Problem to work on: Lines from the line with "step s = .next (raise" to the line with "runMove, issue, d]⟩))" in the entries below, and only those, must be output exactly, with both ends included.

Collected data entries:
──────────

-- ==== Sys2Proof/Laws/Exec.lean ====
section
/-! SUPPORT. What an operation can do, said once: the four shapes of exec's answer, and the moves of the host. -/

namespace Sys2Proof.Machine

/-- The shapes of an operation's answer. -/
inductive Shape (i : Instr) (s : State) : Prop where
  /-- FINALIZE on an open frame outside its bound stops. -/
  | stops (h : i = .finalize) (w : withinBounds s.txf = false) (e : exec i s = .fault .openFrameOutOfBounds)
  /-- No slot changes. -/
  | value (r : Except ErrKind Value) (e : exec i s = .next (settleValue r s))
  /-- `TXF` gets a frame, or nothing changes. -/
  | frame (r : Except ErrKind Frame) (v : Frame → Value) (keeps : ∀ f, r = .ok f → slotHas Frame.TxOk s.txf → f.TxOk)
      (e : exec i s = .next (settleFrame r v s))
  /-- `RXF` gets a frame or is emptied. -/
  | parse (record : Record) (h : i = .parse record) (e : exec i s = .next (settleParse (parseRecord record) s))

theorem exec_shape (i : Instr) (s : State) : Shape i s := by
  cases i with
  | crc16 b => exact .value _ rfl
  | new start => exact .frame _ _ (fun f h _ => by cases h; exact newFrame_txOk start) rfl
  | write b =>
    refine .frame _ _ (fun f h ok => ?_) rfl
    obtain ⟨-, e⟩ | ⟨_, -, -, e⟩ | ⟨_, -, -, -, e⟩ | ⟨⟨buf, fin⟩, hs, hf, lt, e⟩ := writeByte_cases s.txf b
    all_goals rw [e] at h; cases h
    cases hf
    exact append_txOk (ok _ hs) (by simpa using lt)
  | writeAll b =>
    refine .frame _ _ (fun f h ok => ?_) rfl
    obtain ⟨-, e⟩ | ⟨_, -, -, e⟩ | ⟨_, -, -, -, e⟩ | ⟨⟨buf, fin⟩, hs, hf, le, e⟩ := writeBytes_cases s.txf b
    all_goals rw [e] at h; cases h
    cases hf
    exact append_txOk (ok _ hs) le
  | finalize =>
    by_cases w : withinBounds s.txf = true
    · refine .frame (finalizeSlot s.txf) (fun f => .bytes f.buf) (fun f h ok => ?_) ?_
      · cases hs : s.txf with
        | none => rw [hs] at h; cases h
        | some g => rw [hs] at h; cases h; exact finalizeFrame_txOk (ok _ hs)
      · simp [exec, execFinalize, w]
    · exact .stops rfl (by simpa using w) (by simp [exec, execFinalize, w])
  | payload sel => exact .value _ rfl
  | strip b => exact .value _ rfl
  | parse record => exact .parse record rfl rfl
  | encInventory =>
    refine .frame _ _ (fun f h _ => ?_) rfl
    rw [encodeInventory_eq] at h
    cases h
    exact wireFrame_txOk _ (by decide)
  | encRead id =>
    refine .frame _ _ (fun f h _ => ?_) rfl
    obtain ⟨-, e⟩ | ⟨n, e⟩ := encodeRead_cases id
    all_goals rw [e] at h; cases h
    exact wireFrame_txOk _ (by simp [n])
  | encWrite id data =>
    refine .frame _ _ (fun f h _ => ?_) rfl
    obtain ⟨-, e⟩ | ⟨-, -, e⟩ | ⟨n, d, e⟩ := encodeWrite_cases id data
    all_goals rw [e] at h; cases h
    exact wireFrame_txOk _ (by simp [n]; omega)
  | decInventory r => exact .value _ rfl
  | decRead r => exact .value _ rfl
  | decWrite r => exact .value _ rfl
  | decRaw r => exact .value _ rfl
  | reservedF low => exact .value (.error .notImplemented) rfl
  | cmdInventory =>
    refine .frame _ _ (fun f h _ => ?_) rfl
    cases h
    exact wireFrame_txOk _ (by decide)
  | cmdRead id =>
    refine .frame _ _ (fun f h _ => ?_) rfl
    obtain ⟨-, e⟩ | ⟨-, -, e⟩ | ⟨n, -, e⟩ := checkCommand_cases id []
    all_goals rw [e] at h; cases h
    exact wireFrame_txOk _ (by simp [n])
  | cmdWrite id data =>
    refine .frame _ _ (fun f h _ => ?_) rfl
    obtain ⟨-, e⟩ | ⟨-, -, e⟩ | ⟨n, d, e⟩ := checkCommand_cases id data
    all_goals rw [e] at h; cases h
    exact wireFrame_txOk _ (by simp [n]; omega)

/-- An operation leaves the moves the host has yet to make alone. -/
theorem exec_input {i : Instr} {s s' : State} (h : exec i s = .next s') : s'.input = s.input := by
  cases exec_shape i s with
  | stops _ _ e => rw [e] at h; cases h
  | value _ e => rw [e] at h; cases h; simp
  | frame _ _ _ e => rw [e] at h; cases h; simp
  | parse _ _ e => rw [e] at h; cases h; simp

/-- An operation that ends drives `RES`. -/
theorem exec_res_isSome {i : Instr} {s s' : State} (h : exec i s = .next s') : s'.res.isSome := by
  cases exec_shape i s with
  | stops _ _ e => rw [e] at h; cases h
  | value r e => rw [e] at h; cases h; exact settleValue_res_isSome r s
  | frame r v _ e => rw [e] at h; cases h; exact settleFrame_res_isSome r v s
  | parse record _ e => rw [e] at h; cases h; exact settleParse_res_isSome _ s

/-- A frame that meets R14 is one FINALIZE may be given. -/
theorem withinBounds_of_txOk {slot : Option Frame} (h : slotHas Frame.TxOk slot) : withinBounds slot = true := by
  rcases slot with _ | ⟨buf, _ | _⟩
  · rfl
  · obtain ⟨lo, hi, -, -⟩ := (h _ rfl).1 rfl
    simp only at lo hi
    simp [withinBounds, lo, hi]
  · rfl

/-- Everything taking a move can do. -/
theorem step_cases (s : State) :
    (s.input = [] ∧ step s = .next s) ∨
    (∃ r rest i, s.input = .issue r :: rest ∧ decode r = .ok i ∧ step s = exec i { s with input := rest }) ∨
    (∃ r rest j, s.input = .issue r :: rest ∧ decode r = .error j ∧
      step s = .next (raise .notImplemented { s with input := rest })) ∨
    (∃ a b rest, s.input = .issueTwo a b :: rest ∧ step s = .refused .concurrentIssue) ∨
    (∃ rest, s.input = .reset :: rest ∧ step s = .next (resetEvent { s with input := rest })) := by
  rcases e : s.input with _ | ⟨r | ⟨a, b⟩ | _, rest⟩
  · exact .inl ⟨rfl, by simp [step, takeMove, e]⟩
  · cases d : decode r with
    | ok i => exact .inr (.inl ⟨r, rest, i, rfl, d, by simp [step, takeMove, e, runMove, issue, d]⟩)
    | error j => exact .inr (.inr (.inl ⟨r, rest, j, rfl, d, by simp [step, takeMove, e, runMove, issue, d]⟩))
  · exact .inr (.inr (.inr (.inl ⟨a, b, rest, rfl, by simp [step, takeMove, e, runMove]⟩)))
  · exact .inr (.inr (.inr (.inr ⟨rest, rfl, by simp [step, takeMove, e, runMove]⟩)))

end Sys2Proof.Machine
end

──────────

Expected answer:
      step s = .next (raise .notImplemented { s with input := rest })) ∨
    (∃ a b rest, s.input = .issueTwo a b :: rest ∧ step s = .refused .concurrentIssue) ∨
    (∃ rest, s.input = .reset :: rest ∧ step s = .next (resetEvent { s with input := rest })) := by
  rcases e : s.input with _ | ⟨r | ⟨a, b⟩ | _, rest⟩
  · exact .inl ⟨rfl, by simp [step, takeMove, e]⟩
  · cases d : decode r with
    | ok i => exact .inr (.inl ⟨r, rest, i, rfl, d, by simp [step, takeMove, e, runMove, issue, d]⟩)
    | error j => exact .inr (.inr (.inl ⟨r, rest, j, rfl, d, by simp [step, takeMove, e, runMove, issue, d]⟩))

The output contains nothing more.